Segment Start: Given records

-- ==== Sys2Proof/Syntax.lean ====
section
/-! DEFINITION. The instruction set: one constructor per row of spec/opcode_table.json, each carrying its list of
`width - 1` addressing modes (30_encoding.md R54, R64). Operand values are no part of the decoded instruction: they
are whole memory cells, read while the instruction executes (10_state.md R28, 40_execute_cycle.md R69). -/

namespace Sys2Proof

/-- An addressing mode (30_encoding.md R51). -/
inductive Mode where
  /-- Mode digit 0: the operand's own value is an address. -/
  | position
  /-- Mode digit 1: the operand is its own literal value. -/
  | immediate
  deriving DecidableEq, Repr

/-- A decoded instruction. `a`, `b`, `c` are the modes of operands 1, 2, 3 (30_encoding.md R48, R50). -/
inductive Instr where
  /-- ADD, opcode 1: source, source, destination. -/
  | add (a b c : Mode)
  /-- MUL, opcode 2: source, source, destination. -/
  | mul (a b c : Mode)
  /-- IN, opcode 3: destination. -/
  | inp (a : Mode)
  /-- OUT, opcode 4: source. -/
  | out (a : Mode)
  /-- HLT, opcode 99. -/
  | hlt
  deriving DecidableEq, Repr

/-- Why a word does not decode (30_encoding.md R54, R58). -/
inductive DecodeFault where
  /-- The opcode value `w rem 100` is not in `{1, 2, 3, 4, 99}`. -/
  | unknownOpcode (code : Int)
  /-- A mode digit the decoder reads is outside `{0, 1}`. -/
  | unknownMode (digit : Nat)
  /-- The mode digit of destination operand `k` is 1. -/
  | immediateDestination (k : Nat)
  deriving DecidableEq, Repr

end Sys2Proof
end

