-- ==== Sys2Proof/Machine/Core.lean ====
section
/-! DEFINITION. The machine as the host sees it. -/

def Sys2Proof.core : Host.Core :=
  { State := Sys2Proof.Machine.State
    Fault := Sys2Proof.Machine.Fault
    Refusal := Sys2Proof.Machine.Refusal
    step := Sys2Proof.Machine.step
    reset := Sys2Proof.Machine.State.reset }
end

Segment End: Given records

Where does "inductive" occur in the data? Copy each line that has it.

inductive Mode where
inductive Instr where
inductive DecodeFault where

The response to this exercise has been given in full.